Jess Silver: The most challenging thing is not having an engineering background, and having to understand the terminology and the workings of devices that are created in the lab. You need to understand protocols for how to develop materials that are digestible for patients, but you also need to understand yourself how this device works and is constructed. Most of the other staff are engineers.
BLOOM: I’ve always had a pet peeve with academic language. I wish we could see lay language in journals.
Jess Silver: It does make things more difficult. What I find so rewarding now is being able to understand that language and, because of my background, knowing how to present it in a way that everyone will understand. When I was a kid and didn’t understand, I'd say ‘Whoa, what did that physician or specialist just say?’ But now I know what they said and it’s rewarding to be able to translate it.
BLOOM: You mentioned that you work remotely?
Jess Silver: Yes. I live in Thornhill and it was difficult for me to commute every day. Also, because of my physical needs, I need assistance from someone for my personal needs. Working remotely allows me to do what I have to do in order to have my quality of life, but still work.
One thing I do find challenging is not being able to be at every meeting or event. But the team is very open to it and accepting. It’s just my responsibility to remind them that I have to be on the meeting with Zoom, or I need to access certain materials.

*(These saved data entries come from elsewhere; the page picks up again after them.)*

/-- The three that do not compare perform their whole count. -/
theorem completes_of_mapped (hk : i.kind s.rip = .rep r) (hr : r ≠ .scas) (hs : s.bus.wf = true)
    (hm : ∀ k < (s.reg rcx).toNat, stringByteMapped r k s) :
    completes i s fun t => t.reg rcx = 0 ∧ Advanced r (s.reg rcx).toNat s t ∧
      iterationsPerformed r (s.reg rcx).toNat s t := by
  obtain ⟨t, hexec, ht⟩ | ⟨k, -, u, t, -, -, hleave⟩ := exec_rep_mapped hk hm
  · exact ⟨t, hexec, by simp [ht.advanced.count], ht.advanced, ht.performed (s.reg rcx).isLt.le (.inl hs)⟩
  · exact absurd (iteration_leave hleave).1 hr

end

/-- Settles O47: the whole count is performed, and what as many iterations make of the state is what is asked. -/
theorem repCompletes : Obligations.RepCompletes := by
  intro i s hs n src dst
  refine ⟨fun hk hm => ?_, fun hk hm => ?_, fun hk hm => ?_⟩
  · refine completes_mono (completes_of_mapped hk nofun hs hm) ?_
    rintro t ⟨hcount, ha, hflags, hcopied, hframe⟩
    exact ⟨hcount, ha.source, ha.destination, hflags, hcopied, hframe⟩
  · refine completes_mono (completes_of_mapped hk nofun hs hm) ?_
    rintro t ⟨hcount, ha, hflags, hfilled, hframe⟩
    exact ⟨hcount, ha.destination, hflags, hfilled, hframe⟩
  · refine completes_mono (completes_of_mapped hk nofun hs hm) ?_
    rintro t ⟨hcount, ha, hflags, hal, hkept, hframe⟩
    exact ⟨hcount, ha.source, hflags, hal, hkept, hframe⟩

section
variable {s t u : State} {k : Nat}

/-- The iteration of Rep(Scas) after `k` that found al: what it leaves, and that ZF tells whether its byte is al too. -/
theorem scas_performed_next (hu : iterationsPerformed .scas k s u) (ha : Advanced .scas k s u) :
    ((scasNext u).flags.getLsbD bitZF = true ↔
        s.bus.byteAt (stringAddr s (s.reg rdi) k).toNat = (s.reg rax).setWidth 8) ∧
      sameFlagsExcept arithmeticBits s (scasNext u) ∧ sameRegsExcept [rcx, rdi] s (scasNext u) ∧
      samePcAndStream s (scasNext u) := by
  obtain ⟨-, -, hflags, hframe⟩ := hu
  have hbyte := onlyString_byteAt hframe
  obtain ⟨hregs, hrip, hstream, -⟩ := hframe
  obtain ⟨-, -, -, hzf, hregs', -, hrip', hstream'⟩ := scasNext_spec u
  have hdst : u.reg rdi = stringAddr s (s.reg rdi) k := ha.destination
  rw [hregs rax (by decide), hdst, hbyte] at hzf
  have hmono : sameFlagsExcept arithmeticBits s u := sameFlagsExcept_mono hflags (by split_ifs <;> simp)
  exact ⟨hzf.trans eq_comm, fun b hb => (scasNext_flags u b hb).trans (hmono b hb),
    fun j hj => (hregs' j hj).trans (hregs j hj), hrip'.trans hrip, hstream'.trans hstream⟩

end

/-- Settles O48: either every iteration found al, the last with ZF set, or one did not and left the loop with ZF clear. -/
theorem scasCompletes : Obligations.ScasCompletes := by
  intro i s hk n addr a hm
  have hbus : ∀ {t}, exec i s = .next t → t.bus = s.bus := fun h =>
    runRep_next_rel (fun u v => v.bus = u.bus) (fun _ => rfl) (fun h h' => h'.trans h) (scas_body _ fun _ => rfl)
      ((exec_rep hk).symm.trans h)
  obtain ⟨t, hexec, ht⟩ | ⟨k, hkn, u, t, hexec, hu, hleave⟩ := exec_rep_mapped hk hm
  · obtain ⟨hequal, hdiff, hflags, hregs, hrip, hstream, -⟩ := ht.performed (s.reg rcx).isLt.le (.inr (.inr rfl))
    refine ⟨t, hexec, n, le_rfl, ht.advanced.count, ht.advanced.destination, fun j hj => hequal j (by omega),
      fun h => absurd h (lt_irrefl n), fun hpos => ?_, hflags, hregs, hbus hexec, hrip, hstream⟩
    exact iff_of_true ((hdiff hpos).1.1.1.mpr (BitVec.sub_self _)) (hequal _ (by omega))
  · obtain ⟨-, rfl, hz⟩ := iteration_leave hleave
    have hperf := hu.performed (by omega) (.inr (.inr rfl))
    obtain ⟨hzf, hflags, hregs, hpc⟩ := scas_performed_next hperf hu.advanced
    have ha := hu.advanced.succ (nextOf_advanced .scas u)
    have hdiffer : s.bus.byteAt (addr k).toNat ≠ a := fun h => by simp [nextOf, hzf.mpr h] at hz
    refine ⟨_, hexec, k + 1, hkn, ha.count, ha.destination, fun j hj => hperf.1 j (by omega),
      fun _ => ⟨k.succ_pos, hdiffer⟩, fun _ => hzf, ?_, hregs, hbus hexec, hpc⟩
    rwa [if_neg (by omega)]

/-! ## Faults (R250 (e)) -/

/-- Settles O57: the fault is that of an iteration, whose state the iterations before it led to. -/
theorem repFaultKeepsIterations : Obligations.RepFaultKeepsIterations := by
  intro i s r f hk hexec
  obtain ⟨k, hkn, u, hu, hstop, hcount, hrun⟩ := runRep_fault (body := iteration r) (R := Iterates (iteration r))
    .zero (fun hb _ _ h => h.cons hb) (fun hb => ⟨iteration_again_count hb, iteration_again_setRcx hb⟩) _ rfl
    ((exec_rep hk).symm.trans hexec)
  obtain ⟨-, f', hf', hfailed⟩ := iteration_stop hstop
  cases hf'
  have ha := hu.advanced
  have hne : u.reg rcx ≠ 0 := fun h => by
    have hlt := (s.reg rcx).isLt
    have := congrArg BitVec.toNat (sub_eq_zero.mp (hcount.symm.trans h))
    rw [BitVec.toNat_ofNat, Nat.mod_eq_of_lt (by omega)] at this
    omega
  rw [failedAccess_left hfailed]
  exact ⟨k, hkn, ha.count, ha.source, ha.destination, hu.performed (by omega), hfailed,
    exec_rep_stop (by rw [ha.rip]; exact hk) hne hstop, (exec_rep (s := s.setReg rcx _) hk).trans hrun⟩

end Sys2Proof.Machine

/-! The statements about the miscellaneous instructions (47_misc.md): Nop (R260), Cld (R261), Int3 (R262). -/

namespace Sys2Proof.Machine

/-! ## Nop and Cld (R260, R261) -/

/-- Settles O49: Nop makes no access, and the only effect of Cld is the flags word with bit DF put to 0. -/
theorem nopCldResult : Obligations.NopCldResult := by
  intro i s
  refine ⟨fun hk => exec_of_kind hk, fun hk => ?_⟩
  have hrun : exec i s = .next (s.setFlags (putBit s.flags bitDF false)) := exec_of_kind hk
  have hbit := fun j => getLsbD_putBit s.flags bitDF j false (by decide)
  have hkeep : ∀ j, j ∉ [bitDF] → (putBit s.flags bitDF false).getLsbD j = s.flags.getLsbD j := fun j hj => by
    rw [hbit, if_neg (by simpa using hj)]
  refine completes_mono (completes_of_setFlags hkeep hrun) fun t ht => ?_
  obtain ⟨hflags, hframe⟩ := ht
  exact ⟨by rw [hflags, hbit, if_pos rfl], hframe⟩

/-! ## Int3 (R262) -/

/-- Settles O50: the rule of Int3 raises at pc before any access or write. -/
theorem int3Stops : Obligations.Int3Stops := by
  intro i s hk
  have hrun : exec i s = runInt3 s := exec_of_kind hk
  rw [hrun, runInt3]

end Sys2Proof.Machine

/-! The statements about exceptions (60_exceptions.md) and hazards (70_reset_and_hazards.md): OperandFault is unreachable
(R277), a transfer to its own address falls through (R310), and who writes pc (R313). -/

namespace Sys2Proof.Machine

/-! ## Accesses of operands that fit (40_engine_and_operands.md R156 to R158) -/

section
variable {len : Nat} {s : State} {w : Width}

theorem memRead_ne_operand (a : Word) : memRead w a s ≠ .error .operand := by
  by_cases hm : mapped s a w.bytes
  · rw [memRead_mapped hm]; nofun
  · rw [memRead_unmapped hm]; nofun

theorem memWrite_ne_operand (a : Word) (v : BitVec w.bits) : memWrite w a v s ≠ .error .operand := by
  by_cases hm : mapped s a w.bytes
  · rw [memWrite_mapped v hm]; nofun
  · rw [memWrite_unmapped v hm]; nofun

theorem ea_ne_operand (m : MemOperand) : ea len m s ≠ .error .operand := by
  obtain ⟨-, -, he⟩ | ⟨g, -, -, he⟩ := ea_cases len m s <;> rw [he] <;> nofun

/-- Forming the address of an access adds no failure for an operand's shape. -/
theorem ea_bind_ne_operand {α : Type} {m : MemOperand} {go : Word → Except AccessError α}
    (hgo : ∀ a, go a ≠ .error .operand) : (ea len m s).bind go ≠ .error .operand := by
  obtain ⟨-, -, he⟩ | ⟨g, -, -, he⟩ := ea_cases len m s <;> rw [he]
  · exact hgo _
  · nofun

theorem readOp_ne_operand {o : Operand} (hf : fits w o) : readOp len w o s ≠ .error .operand := by
  cases o with
  | reg r =>
    have hw : View.width r.view = w := hf
    rw [readOp, if_pos hw]; nofun
  | imm v => nofun
  | mem m =>
    have hw : m.size = w := hf
    rw [readOp, if_pos hw]; exact ea_bind_ne_operand memRead_ne_operand

theorem writeOp_ne_operand {o : Operand} (hf : fits w o) (ho : Operand.notImm o) (v : BitVec w.bits) :
    writeOp len w o v s ≠ .error .operand := by
  cases o with
  | reg r =>
    have hw : View.width r.view = w := hf
    rw [writeOp, if_pos hw]; nofun
  | imm x => exact absurd rfl (ho x)
  | mem m =>
    have hw : m.size = w := hf
    rw [writeOp, if_pos hw]; exact ea_bind_ne_operand fun a => memWrite_ne_operand a v

end

/-! ## Rules that raise no OperandFault (60_exceptions.md R277) -/

/-- The result is not the fault OperandFault. -/
def noOperandFault (r : Result) : Prop := ∀ t, r ≠ .fault (.operandFault t)

section
variable {len : Nat} {s : State} {dst src : Operand}

theorem noOperandFault_next (t : State) : noOperandFault (.next t) := nofun

theorem noOperandFault_access {α : Type} {x : Except AccessError α} {go : α → Result} (hx : x ≠ .error .operand)
    (hgo : ∀ v, noOperandFault (go v)) : noOperandFault (access x s go) := by
  cases x with
  | ok v => exact hgo v
  | error e =>
    cases e with
    | bus a n k => nofun
    | segment g => nofun
    | operand => exact absurd rfl hx

theorem noOperandFault_access_readOp {w : Width} {o : Operand} {go : BitVec w.bits → Result} (hf : fits w o)
    (hgo : ∀ v, noOperandFault (go v)) : noOperandFault (access (readOp len w o s) s go) :=
  noOperandFault_access (readOp_ne_operand hf) hgo

/-- A destination is written at its own width. -/
theorem noOperandFault_access_writeOp (hd : Operand.notImm dst) {v : BitVec (Operand.width dst).bits}
    {go : State → Result} (hgo : ∀ t, noOperandFault (go t)) :
    noOperandFault (access (writeOp len (Operand.width dst) dst v s) s go) :=
  noOperandFault_access (writeOp_ne_operand (fits_width hd) hd v) hgo

theorem noOperandFault_binaryWrite (hd : Operand.notImm dst) (hf : fits (Operand.width dst) src)
    {f : (w : Width) → BitVec w.bits → BitVec w.bits → BitVec w.bits}
    {upd : (w : Width) → BitVec w.bits → BitVec w.bits → BitVec w.bits → Word → Word} :
    noOperandFault (binaryWrite len dst src s f upd) :=
  noOperandFault_access_readOp (fits_width hd) fun _ => noOperandFault_access_readOp hf fun _ =>
    noOperandFault_access_writeOp hd fun _ => noOperandFault_next _

theorem noOperandFault_binaryTest (hd : Operand.notImm dst) (hf : fits (Operand.width dst) src)
    {f : (w : Width) → BitVec w.bits → BitVec w.bits → BitVec w.bits}
    {upd : (w : Width) → BitVec w.bits → BitVec w.bits → BitVec w.bits → Word → Word} :
    noOperandFault (binaryTest len dst src s f upd) :=
  noOperandFault_access_readOp (fits_width hd) fun _ => noOperandFault_access_readOp hf fun _ => noOperandFault_next _

theorem noOperandFault_runShift (d : ShiftDir) (hd : Operand.notImm dst) (hf : fits .w8 src) :
    noOperandFault (runShift d len dst src s) :=
  noOperandFault_access_readOp (fits_width hd) fun _ => noOperandFault_access_readOp hf fun _ =>
    noOperandFault_access_writeOp hd fun _ => noOperandFault_next _

theorem noOperandFault_runMov (hd : Operand.notImm dst) (hf : fits (Operand.width dst) src) :
    noOperandFault (runMov len dst src s) :=
  noOperandFault_access_readOp hf fun _ => noOperandFault_access_writeOp hd fun _ => noOperandFault_next _

theorem noOperandFault_runMovzx (hd : Operand.notImm dst) (hs : Operand.notImm src) :
    noOperandFault (runMovzx len dst src s) :=
  noOperandFault_access_readOp (fits_width hs) fun _ =>
    noOperandFault_access_writeOp hd fun _ => noOperandFault_next _

theorem noOperandFault_runLea (hd : Operand.notImm dst) (m : MemOperand) :
    noOperandFault (runLea len dst (.mem m) s) :=
  noOperandFault_access_writeOp hd fun _ => noOperandFault_next _

theorem noOperandFault_runInc (hd : Operand.notImm dst) : noOperandFault (runInc len dst s) :=
  noOperandFault_access_readOp (fits_width hd) fun _ =>
    noOperandFault_access_writeOp hd fun _ => noOperandFault_next _

theorem noOperandFault_runDec (hd : Operand.notImm dst) : noOperandFault (runDec len dst s) :=
  noOperandFault_access_readOp (fits_width hd) fun _ =>
    noOperandFault_access_writeOp hd fun _ => noOperandFault_next _

theorem noOperandFault_pushWord {v : Word} {go : State → Result} (hgo : ∀ t, noOperandFault (go t)) :
    noOperandFault (pushWord v s go) :=
  noOperandFault_access (memWrite_ne_operand (w := .w64) _ v) fun _ => hgo _

theorem noOperandFault_runPush (hf : fits .w64 src) : noOperandFault (runPush len src s) :=
  noOperandFault_access_readOp hf fun _ => noOperandFault_pushWord noOperandFault_next

theorem noOperandFault_runCall (hf : fits .w64 src) : noOperandFault (runCall len src s) :=
  noOperandFault_pushWord fun _ => noOperandFault_access_readOp hf fun _ => noOperandFault_next _

theorem noOperandFault_runJump (hf : fits .w64 src) : noOperandFault (runJump len src s) :=
  noOperandFault_access_readOp hf fun _ => noOperandFault_next _

theorem noOperandFault_runLeave : noOperandFault (runLeave s) :=
  noOperandFault_access (memRead_ne_operand _) fun _ => noOperandFault_next _

theorem noOperandFault_runRet : noOperandFault (runRet s) :=
  noOperandFault_access (memRead_ne_operand _) fun _ => noOperandFault_next _

theorem noOperandFault_runPop (hd : Operand.notImm dst) (hf : fits .w64 dst) : noOperandFault (runPop len dst s) :=
  noOperandFault_access (memRead_ne_operand _) fun v => by
    cases dst with
    | reg r => exact noOperandFault_access (x := writeOp ..) (writeOp_ne_operand hf hd v) noOperandFault_next
    | imm x => exact absurd rfl (hd x)
    | mem m =>
      exact noOperandFault_access (ea_ne_operand m) fun a =>
        noOperandFault_access (memWrite_ne_operand a v) fun _ => noOperandFault_next _

/-- The access that ends a repeated string instruction fails on the bus. -/
theorem failedAccess_ne_operandFault {r : Repeatable} {f : Fault} (h : failedAccess r s f) (t : State) :
    f ≠ .operandFault t := by
  cases r with
  | mov => obtain rfl | rfl := h <;> nofun
  | stos | lods | scas => obtain rfl := h; nofun

theorem runKind_rep (r : Repeatable) : runKind len (.rep r) s = runRep (iteration r) s := by cases r <;> rfl

theorem noOperandFault_runRep (r : Repeatable) : noOperandFault (runRep (iteration r) s) := by
  intro t h
  obtain ⟨v, -, hrun⟩ | ⟨k, -, u, -, ⟨v, -, hrun⟩ | ⟨x, hstop, hrun⟩⟩ := runRep_cases iteration_again_count s
  · cases hrun.symm.trans h
  · cases hrun.symm.trans h
  · obtain ⟨-, f, rfl, hfailed⟩ := iteration_stop hstop
    cases hrun.symm.trans h
    exact failedAccess_ne_operandFault hfailed t rfl

/-- The rule of a kind whose operands fit, of a Lea with a memory source, raises no OperandFault. -/
theorem noOperandFault_runKind {k : InstructionType} (hk : kindFits k)
    (hlea : ∀ dst src, k = .lea dst src → ∃ m, src = .mem m) : noOperandFault (runKind len k s) := by
  cases k with
  | mov dst src => exact noOperandFault_runMov hk.1 hk.2
  | movzx dst src => exact noOperandFault_runMovzx hk.1 hk.2
  | lea dst src =>
    obtain ⟨m, rfl⟩ := hlea dst src rfl
    exact noOperandFault_runLea hk m
  | add dst src | adc dst src | sub dst src | xor dst src =>
    simp only [runKind, runAdd, runAdc, runSub, runXor]
    exact noOperandFault_binaryWrite hk.1 hk.2
  | cmp a b | test a b =>
    simp only [runKind, runCmp, runTest]
    exact noOperandFault_binaryTest hk.1 hk.2
  | inc dst => exact noOperandFault_runInc hk
  | dec dst => exact noOperandFault_runDec hk
  | shl dst count | shr dst count => exact noOperandFault_runShift _ hk.1 hk.2
  | push src => exact noOperandFault_runPush hk
  | pop dst => exact noOperandFault_runPop hk.1 hk.2
  | unconditionalJump op => exact noOperandFault_runJump hk
  | call op => exact noOperandFault_runCall hk
  | leave => exact noOperandFault_runLeave
  | ret => exact noOperandFault_runRet
  | rep r =>
    rw [runKind_rep]
    exact noOperandFault_runRep r
  | nop | cld | conditionalJump c target => exact noOperandFault_next _
  | int3 | invalid => nofun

BLOOM: What’s the greatest joy of your job?
Jess Silver: It’s to know that I went from being a patient, and somebody who lives the experiences that many of our kids do, to working as part of the hospital. I can speak to many of our clients’ challenges through my own experiences, and am able to write in a way that can help a family understand a condition or be able to find the care or resources they need.
I also run my own non-profit for adapted fitness and sports called Flex for Access.
BLOOM: How does that work?
Jess Silver: It creates awareness and raises funds to facilitate adaptive training sessions for individuals who have physical challenges. So we would fund a person’s training, and connect them with a gym or studio that can do it.
BLOOM: I notice you use the word challenge and not disability.
Jess Silver: Yes. I feel that everyone has some kind of challenge, on some level, and mine is just more visible because I use a wheelchair. I never let my disability get in the way of things that I do and pursue. Just this weekend I went indoor skydiving. Through my job at Holland Bloorview, and running my own non-profit, I feel I’m an agent of change.
BLOOM: If you could change one thing about children’s rehab—or research into it—what would it be?
Jess Silver: That’s a good, but difficult, question to answer, because there are many things. I’d encourage people, if they’re given one diagnosis, or one option for rehab, or one way of thinking about a diagnosis, try not to be boxed into that. Okay, yes, this is what it is. But seek other options.
If I could change something in research, it would be to bring a more holistic perspective to the interventions offered as possibly being helpful. For example, the article I mentioned looking at how meditation can or can’t help kids communicate.